Effects on Lionfish Prey Could Be Bad News for Reef Diversity

The invasive Indo-Pacific lionfish has been living for several years now on reefs throughout the Southeast United States. They are voracious predators.

Research Need

Scientists have assumed that lionfish are not picky when it comes to consuming prey — but what if they are? Would it be better or worse if lionfish targeted specific species?

What did they study?

Researchers used two existing datasets from North Carolina reefs to assess the diets of the invasive lionfish and to determine whether the species has a preferred food source. SCUBA divers generated the first dataset by documenting observed native reef fish from 2006 to 2010. Stomach contents of 226 individual lionfish collected from the same area and time period comprised the second dataset. Together, scientists were able to see how frequently lionfish preyed upon native fish species based on the species’ abundance on the reef.

What did they find?

Twelve out of the 28 native fish families were consumed just as frequently as expected, but generally the fish families found in the stomach contents of lionfish did not match expected amounts. In fact, lionfish avoided the Sparidae family — pinfish and porgies.

And we thought anglers were the only ones that avoided pinfish!

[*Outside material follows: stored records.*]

-- ==== Sys2Proof/Proofs/DataMemory.lean ====
section
/-!
Data memory (spec/20_memory.md): the load_store_unit's bounds check (R32 to R34), each side of the border as a rule of its
own, and the ranges the host's read-out refuses (R46).
-/

namespace Sys2Proof.Machine

section BoundsCheck
variable {s : State} {a : Nat}

theorem inBounds_eq_true_iff : s.inBounds a = true ↔ a < s.cfg.memSize := decide_eq_true_iff

theorem inBounds_eq_false_iff : s.inBounds a = false ↔ s.cfg.memSize ≤ a := decide_eq_false_iff_not.trans Nat.not_lt

theorem memRead_of_lt (h : a < s.cfg.memSize) : s.memRead a = s.mem.read a := if_pos (inBounds_eq_true_iff.2 h)

theorem memRead_of_le (h : s.cfg.memSize ≤ a) : s.memRead a = 0#32 := by
  simp [State.memRead, inBounds_eq_false_iff.2 h]

theorem memWrite_of_lt (h : a < s.cfg.memSize) (v : Word) : s.memWrite a v = { s with mem := s.mem.write a v } :=
  if_pos (inBounds_eq_true_iff.2 h)

theorem memWrite_of_le (h : s.cfg.memSize ≤ a) (v : Word) : s.memWrite a v = s :=
  memWrite_outOfBounds s a v (inBounds_eq_false_iff.2 h)

end BoundsCheck

/-- Settles O12: in bounds the store is one write of the memory list, whose read-after-write law gives the cell and its
frame; out of bounds it is no write. -/
theorem memWriteIsBoundsChecked : Obligations.MemWriteIsBoundsChecked := by
  intro s a v
  constructor
  · intro lt
    rw [memWrite_of_lt lt]
    refine ⟨?_, fun x ne => ?_, rfl⟩
    · exact (memory_read_write s.mem a a v).trans (if_pos rfl)
    · exact (memory_read_write s.mem a x v).trans (if_neg ne)
  · intro le
    exact memWrite_of_le le v

/-- Settles O11: one rule of the load for each side of the border. -/
theorem memReadIsBoundsChecked : Obligations.MemReadIsBoundsChecked :=
  fun _ _ => ⟨memRead_of_lt, memRead_of_le⟩

/-- Settles O45: the read-out's guard names exactly these three causes, and past the guard it answers rows. -/
theorem invalidRangesAreRefused : Obligations.InvalidRangesAreRefused := by
  intro s start stop
  unfold State.readOut
  split
  · next bad => exact iff_of_true rfl (by omega)
  · next ok => exact iff_of_false (by simp) (by omega)

end Sys2Proof.Machine
end

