-- ==== Sys2Proof/Proofs/SourceFormat.lean ====
section
/-!
The assembler's source format (spec/30_encoding.md R68, R71, R72): which token lines are malformed, what the image holds,
and which lines are numbered as failed.
-/

namespace Sys2Proof.Machine

section Tokens
variable {m : List Char} {ops : List (List Char)} {k : Kind} {vs : List Nat}

/-- Each operand that is a literal gives one value. -/
theorem length_operandValues (values : operandValues ops = some vs) : vs.length = ops.length := by
  induction ops generalizing vs with
  | nil => cases values; rfl
  | cons t ts ih =>
    unfold operandValues at values
    split at values
    · next v ws _ rest => cases values; simp [ih rest]
    · cases values

/-- The operands have no values exactly when one of them is not a literal. -/
theorem operandValues_eq_none_iff : operandValues ops = none ↔ ∃ o ∈ ops, literalValue o = none := by
  induction ops with
  | nil => simp [operandValues]
  | cons t ts ih =>
    rw [List.exists_mem_cons_iff, ← ih]
    cases literal : literalValue t <;> cases rest : operandValues ts <;> simp [operandValues, literal, rest]

/-- The mapping of operands onto fields is defined at the kind's operand count alone (R68). -/
theorem mapOperands_eq_malformed_iff : mapOperands k vs = .malformed ↔ vs.length ≠ operandCount k := by
  match vs with
  | [] | [_] | [_, _] | [_, _, _] | _ :: _ :: _ :: _ :: _ => cases k <;> simp [mapOperands, operandCount]

/-- No operands make a line blank: a token line yields an instruction or is malformed. -/
theorem mapOperands_cases (k : Kind) (vs : List Nat) : mapOperands k vs = .malformed ∨ ∃ r, mapOperands k vs = .instr r := by
  unfold mapOperands
  split <;> simp

theorem parseTokens_of_values (mnemonic : kindOfMnemonic m = some k) (values : operandValues ops = some vs) :
    parseTokens (m :: ops) = mapOperands k vs := by simp [parseTokens, mnemonic, values]

theorem parseTokens_of_no_kind (bad : kindOfMnemonic m = none) : parseTokens (m :: ops) = .malformed := by
  simp [parseTokens, bad]

theorem parseTokens_of_no_values (bad : operandValues ops = none) : parseTokens (m :: ops) = .malformed := by
  cases h : kindOfMnemonic m <;> simp [parseTokens, h, bad]

/-- The three causes of a MalformedInstruction (R72). -/
theorem parseTokens_eq_malformed_iff : parseTokens (m :: ops) = .malformed ↔ kindOfMnemonic m = none ∨
    (∃ k, kindOfMnemonic m = some k ∧ ops.length ≠ operandCount k) ∨ ∃ o ∈ ops, literalValue o = none := by
  rw [← operandValues_eq_none_iff]
  cases mnemonic : kindOfMnemonic m with
  | none => simp [parseTokens_of_no_kind mnemonic]
  | some k =>
    cases values : operandValues ops with
    | none => simp [parseTokens_of_no_values values]
    | some vs =>
      rw [parseTokens_of_values mnemonic values, mapOperands_eq_malformed_iff, length_operandValues values]
      simp

/-- A token line that is not malformed yields an instruction. -/
theorem parseTokens_cases (m : List Char) (ops : List (List Char)) :
    parseTokens (m :: ops) = .malformed ∨ ∃ r, parseTokens (m :: ops) = .instr r := by
  cases mnemonic : kindOfMnemonic m with
  | none => exact .inl (parseTokens_of_no_kind mnemonic)
  | some k =>
    cases values : operandValues ops with
    | none => exact .inl (parseTokens_of_no_values values)
    | some vs =>
      rw [parseTokens_of_values mnemonic values]
      exact mapOperands_cases k vs

end Tokens

/-- Settles O53: the literals' values are the operand values that each kind maps, and a wrong count is one of the three
causes of a malformed line. -/
theorem operandsMapOntoFields : Obligations.OperandsMapOntoFields := by
  intro m t1 t2 t3 v1 v2 v3 h1 h2 h3
  have two : operandValues [t1, t2] = some [v1, v2] := by simp [operandValues, h1, h2]
  have three : operandValues [t1, t2, t3] = some [v1, v2, v3] := by simp [operandValues, h1, h2, h3]
  refine ⟨fun load => ?_, fun write => ?_, fun read => ?_, fun bitrev => ?_, fun k ops kind count => ?_⟩
  · rw [parseTokens_of_values load two, mapOperands]
  · rw [parseTokens_of_values write two, mapOperands]
  · rw [parseTokens_of_values read three, mapOperands]
  · rw [parseTokens_of_values bitrev two, mapOperands]
  · exact parseTokens_eq_malformed_iff.2 (.inr (.inl ⟨k, kind, count⟩))

/-- The bytes a line adds to the image (R71). -/
def LineResult.bytes : LineResult → List Byte
  | .nothing => []
  | .instr r => bytesOfWord (encodeFields r)
  | .malformed => []

/-- The image is made line by line. -/
theorem imageOfWords_wordsOf (rs : List LineResult) : imageOfWords (wordsOf rs) = rs.flatMap LineResult.bytes := by
  induction rs with
  | nil => rfl
  | cons r rs ih => cases r <;> simp [wordsOf, imageOfWords, LineResult.bytes, ← ih]

theorem image_assemble (text : List Char) :
    (assemble text).image = (sourceLines text).flatMap fun l => (assembleLine l).bytes := by
  simp [assemble, imageOfWords_wordsOf, List.flatMap_map]

/-- A line assembled to an instruction. -/
def LineResult.assembled : LineResult → Bool
  | .nothing => false
  | .instr _ => true
  | .malformed => false

theorem LineResult.length_bytes (r : LineResult) : r.bytes.length = if r.assembled then 5 else 0 := by
  cases r <;> rfl

/-- Each line that assembled adds one word, and no other line adds any. -/
theorem length_flatMap_bytes (ls : List (List Char)) :
    (ls.flatMap fun l => (assembleLine l).bytes).length = 5 * (ls.filter fun l => (assembleLine l).assembled).length := by
  induction ls with
  | nil => rfl
  | cons l ls ih =>
    rw [List.flatMap_cons, List.length_append, ih, LineResult.length_bytes, List.filter_cons]
    split
    · rw [List.length_cons]; omega
    · exact Nat.zero_add _

/-- Settles O57: the image is made line by line, a line that assembled adding one word's five bytes. -/
theorem imageIsTheAssembledWords : Obligations.ImageIsTheAssembledWords := by
  constructor
  · intro text
    rw [image_assemble]
    refine List.flatMap_congr fun l _ => ?_
    cases assembleLine l <;> rfl
  · intro text
    rw [image_assemble, length_flatMap_bytes]
    refine congrArg (fun ls => 5 * List.length ls) (List.filter_congr fun l _ => ?_)
    cases assembleLine l <;> rfl

/-- A line that is neither empty nor a comment is what its tokens parse to (R65, R66). -/
theorem assembleLine_of_head {l : List Char} (notEmpty : stripLine l ≠ []) (notComment : (stripLine l).head? ≠ some ';') :
    assembleLine l = parseTokens (tokens (stripLine l)) := by
  unfold assembleLine
  cases h : stripLine l with
  | nil => exact absurd h notEmpty
  | cons c cs =>
    have first : c ≠ ';' := by simpa [h] using notComment
    simp [first]

theorem mem_failedLines_cons (r : LineResult) (rs : List LineResult) (first n : Nat) :
    n ∈ failedLines first (r :: rs) ↔ (n = first ∧ r = .malformed) ∨ n ∈ failedLines (first + 1) rs := by
  cases r <;> simp [failedLines]

/-- The failed lines' numbers, counted on from `first`, are the places of the malformed results (R72). -/
theorem mem_failedLines (rs : List LineResult) (first n : Nat) :
    n ∈ failedLines first rs ↔ ∃ i, n = first + i ∧ rs[i]? = some .malformed := by
  induction rs generalizing first with
  | nil => simp [failedLines]
  | cons r rs ih =>
    rw [mem_failedLines_cons, ih]
    refine .trans ?_ Nat.or_exists_add_one
    simp [Nat.add_assoc, Nat.add_comm 1]

theorem mem_failed_assemble (text : List Char) (n : Nat) : n ∈ (assemble text).failed ↔
    ∃ l, 1 ≤ n ∧ (sourceLines text)[n - 1]? = some l ∧ assembleLine l = .malformed := by
  have places : n ∈ (assemble text).failed ↔
      ∃ i, n = 1 + i ∧ ((sourceLines text).map assembleLine)[i]? = some .malformed := mem_failedLines _ 1 n
  simp only [places, List.getElem?_map, Option.map_eq_some_iff]
  constructor
  · rintro ⟨i, rfl, l, line, bad⟩
    exact ⟨l, Nat.le_add_right 1 i, by rwa [Nat.add_sub_cancel_left], bad⟩
  · rintro ⟨l, pos, line, bad⟩
    exact ⟨n - 1, by omega, l, line, bad⟩

theorem failedLines_eq_nil_iff (rs : List LineResult) (first : Nat) : failedLines first rs = [] ↔ .malformed ∉ rs := by
  induction rs generalizing first with
  | nil => simp [failedLines]
  | cons r rs ih => cases r <;> simp [failedLines, ih]

theorem isFailed_assemble (text : List Char) :
    (assemble text).isFailed = true ↔ ∃ l ∈ sourceLines text, assembleLine l = .malformed := by
  simp [Assembly.isFailed, assemble, failedLines_eq_nil_iff]

/-- Malformed lines add no word. -/
theorem wordsOf_filter_ne_malformed (rs : List LineResult) :
    wordsOf (rs.filter fun r => decide (r ≠ .malformed)) = wordsOf rs := by
  induction rs with
  | nil => rfl
  | cons r rs ih => cases r <;> simpa [wordsOf] using ih

/-- Settles O58: past the blank and comment tests a line is its tokens' parse, whose causes of failure are the three; the
failed numbers are the places of the malformed lines, which add no word. -/
theorem malformedLinesAreNumbered : Obligations.MalformedLinesAreNumbered := by
  refine ⟨?_, mem_failed_assemble, isFailed_assemble, ?_⟩
  · intro l m ops notEmpty notComment toks
    have line : assembleLine l = parseTokens (m :: ops) := by rw [assembleLine_of_head notEmpty notComment, toks]
    rw [line]
    refine ⟨parseTokens_eq_malformed_iff, fun wellFormed => ?_⟩
    obtain ⟨r, parsed⟩ := (parseTokens_cases m ops).resolve_left wellFormed
    exact ⟨r, parsed, parsed⟩
  · intro text
    rw [wordsOf_filter_ne_malformed]
    rfl

end Sys2Proof.Machine
end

Furthermore, several native fish families with relatively moderate or low abundances around North Carolina reefs were prey more frequently than expected. These included members from the parrotfish, filefish, lizardfish, cardinalfish, blenny and grouper families.

What else did they find?

Lionfish, in particular, target grunts, sea basses and groupers more frequently than expected, with grunts comprising 41% of the lionfish diet. This is bad news for fishermen, who tend to target the same fish families on North Carolina reefs.

Anything else?

Some less abundant native fishes — in some cases rare fishes — were consumed by lionfish at a rate higher than expected, placing them at further risk of decline and even regional extinctions. This could have devastating effects on the marine food web and ecosystem processes of the hard-bottom reef habitats surrounding North Carolina. Therefore, monitoring these at-risk species, especially when they co-occur with the invasive lionfish, is incredibly important.

Reading

Chappell, B. and Smith, K. (2016). Patterns of predation of native reef fish by invasive Indo-Pacific lionfish in the western Atlantic: Evidence of selectivity by a generalist predator. Global Ecology and Conservation, 8, pp.18-23.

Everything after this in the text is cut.